Panel sends DC statehood bill to full House for consideration
The House Oversight Committee on Tuesday sent the full chamber a proposal to grant statehood to Washington, DC, marking a historic step in a decades-long battle to transform the federal district into the nation’s 51st state.
The Democratic-led committee approved H.R. 5803 by a vote of 21-16. Of the 24 Democrats on the panel, all but one had cosponsored a version of the bill introduced last year. Its passage comes after a nearly 8-hour debate on the measure in which Democratic members killed more than a dozen Republican-supported amendments.
The legislation, titled the “Washington, D.C. Admission Act,” was first introduced in January 2019 by Del.
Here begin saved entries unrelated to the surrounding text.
-- ==== Sys2Proof/Machine/Server.lean ====
section
/-!
DEFINITION. The object dictionary server (spec/03): which messages it takes and in what order (R62–R68), the class check (R69), READ,
WRITE and WRITE_POSTED, bulk sessions, subscriptions, group commands, the SPI target and the journal.
-/
namespace Sys2Proof.Machine

/-! ## Taking a message (R61–R68, R86) -/

/-- The OD server hears this port: the SPI target and the MGMT ports while AO runs, a lane while it runs (R61, R64, R470). -/
def State.hears (s : State) (port : Nat) : Bool :=
  s.alive && (if port < 24 then s.domOn 1 && s.portRuns port else decide (port ≤ 26))

/-- A message that came through the group address and is no group command (R79). -/
def notGroup (cmd : Nat) (m : Msg) : Bool :=
  m.src.group && (!(cmd == 7 || cmd == 0xB || cmd == 0xC) || m.device % 4096 != 4095 || m.length != 16)

/-- The input queues without a message that is the first of its port there; none where it is not (R67). -/
def State.dequeue (s : State) (cmd : Nat) (m : Msg) : Option State :=
  match s.od.inQ.findIdx? fun q => q.2.2.src.port == m.src.port, s.aq.serve.findIdx? fun q => q.2.2.src.port == m.src.port with
  | some i, some j =>
    if (s.od.inQ[i]?).map (·.2) = some (cmd, m) then some { s with od := { s.od with inQ := s.od.inQ.eraseIdx i } }
    else if (s.aq.serve[j]?).map (fun q => (q.1, q.2.2)) = some (cmd, m) then some { s with aq := { s.aq with serve := s.aq.serve.eraseIdx j } }
    else none
  | some i, none =>
    if (s.od.inQ[i]?).map (·.2) = some (cmd, m) then some { s with od := { s.od with inQ := s.od.inQ.eraseIdx i } } else none
  | none, some j =>
    if (s.aq.serve[j]?).map (fun q => (q.1, q.2.2)) = some (cmd, m) then some { s with aq := { s.aq with serve := s.aq.serve.eraseIdx j } } else none
  | none, none => none

/-- A message whose turn has come, or that arrives now: the state, and whether it is executed now. One that arrives while others of its
port wait joins the queue (R67). RX_MSGS counts it as it is validated, whether it is executed, queued or dropped for a full queue (R86). -/
def State.letIn (s : State) (cmd : Nat) (m : Msg) : State × Bool :=
  match s.dequeue cmd m with
  | some t => (t, true)
  | none =>
    if s.hears m.src.port = false then (s, false)
    else if m.src.port < 24 ∧ s.reg Od.role m.src.port = 2 then (s.count Od.classTDropped, false)
    else if s.portClass m.src.port = 0 then (s, false)
    else if s.discards m || notGroup cmd m then (s.count Od.msgDiscarded, false)
    else if s.waitsOn m.src.port then ((s.count Od.rxMsgs).queueMsg cmd m, false)
    else (s.count Od.rxMsgs, true)
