/-! ### Single writes that act at once (spec/04, 08, 10, 12–15, 17, 18, 20, 21) -/

/-- A write of one entry that the server takes and that passes R72 does what the entry's rule says and is answered: SELECT waits for the
next tick, SWITCH_AT holds a time within 86,400 s, DITHER_RESET waits for a frame, AGE_LEDGER waits for the tick, CELL_RETIRE and
CELL_RESTORE change a cell's state, the trim runs start, and RESTART is a warm start where the block is not shut. -/
def Obligations.WritesOfTimeCellsTrimAndPowerAct : Prop :=
  ∀ (s : State) (dt : Nat) (r : Req), s.takes r.src r.seq = true →
    let u := s.served dt
    let done (c : Instr) (w : WriteItem) (e : Eff) : Prop := exec c s = .next (State.ended s (answered r w e))
    (∀ v, v < 256 ^ Od.select.len → u.accepts r (Od.select.numItem 0 v) → done (.selectWrite dt r v) (Od.select.numItem 0 v)
      (effOk { u with tm := { u.tm with selectReq := if v = u.sel then none else some v } })) ∧
    (∀ time, time < 256 ^ Od.switchAt.len → u.accepts r (Od.switchAt.numItem 0 time) → done (.switchAtWrite dt r time) (Od.switchAt.numItem 0 time)
      (if time ≠ 0 ∧ (nsOfTime time < u.now ∨ u.now + 86400000000000 < nsOfTime time) then effNo u stRange
        else effOk (u.setReg Od.switchAt time))) ∧
    (u.accepts r (Od.ditherReset.numItem 0 0) → done (.ditherReset dt r) (Od.ditherReset.numItem 0 0)
      (effOk { u with col := { u.col with ditherReset := true } })) ∧
    (∀ value, u.accepts r (Od.ageLedger.item 0 value) true → done (.ageLedgerWrite dt r value) (Od.ageLedger.item 0 value)
      (effOk (u.pendWrite Od.ageLedger.key (itemVal Od.ageLedger (Od.ageLedger.item 0 value))))) ∧
    (∀ cell, cell < 136 → u.accepts r (Od.cellRetire.numItem 0 cell) → done (.cellRetire dt r cell) (Od.cellRetire.numItem 0 cell)
      (effOk (if (u.cell cell).state ≤ 1 then u.retireCell cell 2 else u))) ∧
    (∀ cell, cell < 136 → u.accepts r (Od.cellRestore.numItem 0 cell) → done (.cellRestore dt r cell) (Od.cellRestore.numItem 0 cell)
      (effOk (if 2 ≤ (u.cell cell).state then u.setCell cell { u.cell cell with restore := true } else u))) ∧
    (u.accepts r (Od.trimTRun.numItem 0 0) → done (.trimTRun dt r) (Od.trimTRun.numItem 0 0)
      (effOk (if u.trim.running then { u with trim := { u.trim with again := true } }
        else { u with trim := { u.trim with running := true } }))) ∧
    (∀ tag, tag < 256 ^ 8 → u.accepts r (Od.trimARun.numItem 0 tag) → done (.trimARun dt r tag) (Od.trimARun.numItem 0 tag) (u.trimARun tag r)) ∧
    (∀ tag, u.trimABusy = true → u.trimARun tag r = (u, stBusy, none)) ∧
    (u.accepts r (Od.restart.numItem 0 0) → u.pwr.warmLow = false → s.pwr.state = 2 ∨ s.pwr.state = 3 ∨ s.pwr.state = 4 →
      done (.restart dt r) (Od.restart.numItem 0 0) (effOk (u.warmStart 7)))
Eleanor Holmes Norton, the District of Columbia’s nonvoting House member. It would make DC a state and would provide its residents with two senators and at least one voting House member. The state would comprise all of the land currently in DC, excluding the land on which all existing federal buildings and monuments in DC sit.
The bill is expected to be passed by the Democratic-controlled House, where its supporters include House Speaker Nancy Pelosi and House Majority Leader Steny Hoyer. A version of the bill introduced by Norton last year garnered more than 200 cosponsors. But its prospects remain dim in the Republican-controlled Senate.
“Congress has two choices: It can continue to exercise undemocratic authority over the 700,000 American citizens who live in the nation’s capital, treating them, in the words of Frederick Douglass, as ‘aliens, not citizens, but subjects,’ or it can live up to the nation’s promise and ideals, end taxation without representation and pass the Washington DC admissions act,” Norton said at the start of Tuesday’s mark-up meeting.
The panel’s passage of the bill represents the first congressional committee vote on DC statehood since 1993, when lawmakers considered a previous bill on the issue that was introduced by Norton, according to her office. Residents of DC have long called for statehood, arguing that they lack full representation because they don’t have a voting House member or senators, and Norton has advocated for statehood throughout her nearly 30 years in Congress.
“For such a historic achievement for the District of Columbia, the only message I can convey is gratitude,” she said in a statement following the vote.
Senate Majority Leader Mitch McConnell’s office on Tuesday declined CNN’s request for comment on the measure, citing his previous statements on it. During a Fox News interview last year, the Kentucky Republican said the idea, along with a number of other progressive proposals in the House, wouldn’t “go anywhere” as long as he controls the chamber.
The legislation would need to be approved by the full House and Senate before it goes to President Donald Trump for his signature or veto.
On Tuesday, Democrats on the committee sparred with their Republican counterparts as various GOP-backed amendments were debated and defeated during the meeting.
One such amendment, which would have placed the FBI headquarters and the Old Post Office building, a federally owned property on Pennsylvania Avenue that currently holds the Trump International Hotel, in the potential federal enclave and not the new state touched off a tense exchange between the lawmakers.
“I think that this is ridiculous that we’re not allowing them to keep those things that are revenue builders for the state, that will allow them to have the kind of income that they need to sustain the people of the District of Columbia when it is a state. This is ludicrous,” said Rep. Stacey Plaskett, a Democrat from the Virgin Islands.
Rep. Thomas Massie, a Kentucky Republican who proposed the amendment, argued that including the Old Post Office in the state is “a jab at Donald Trump, but also (a) recognition of his success at converting that building into a revenue generator.”
Democrats, he said, “have gerrymandered this new federal enclave, and I’m saying un-gerrymander it.”
The committee’s approval of the bill was celebrated by DC Vote, a local group that “fights for full and equal representation for DC residents through DC Statehood.”
“It’s a historic day and we’re excited to clear this hurdle and head to the floor,” said Bo Shuff, the executive director of the group, adding that it’s “monumental for the people of DC.”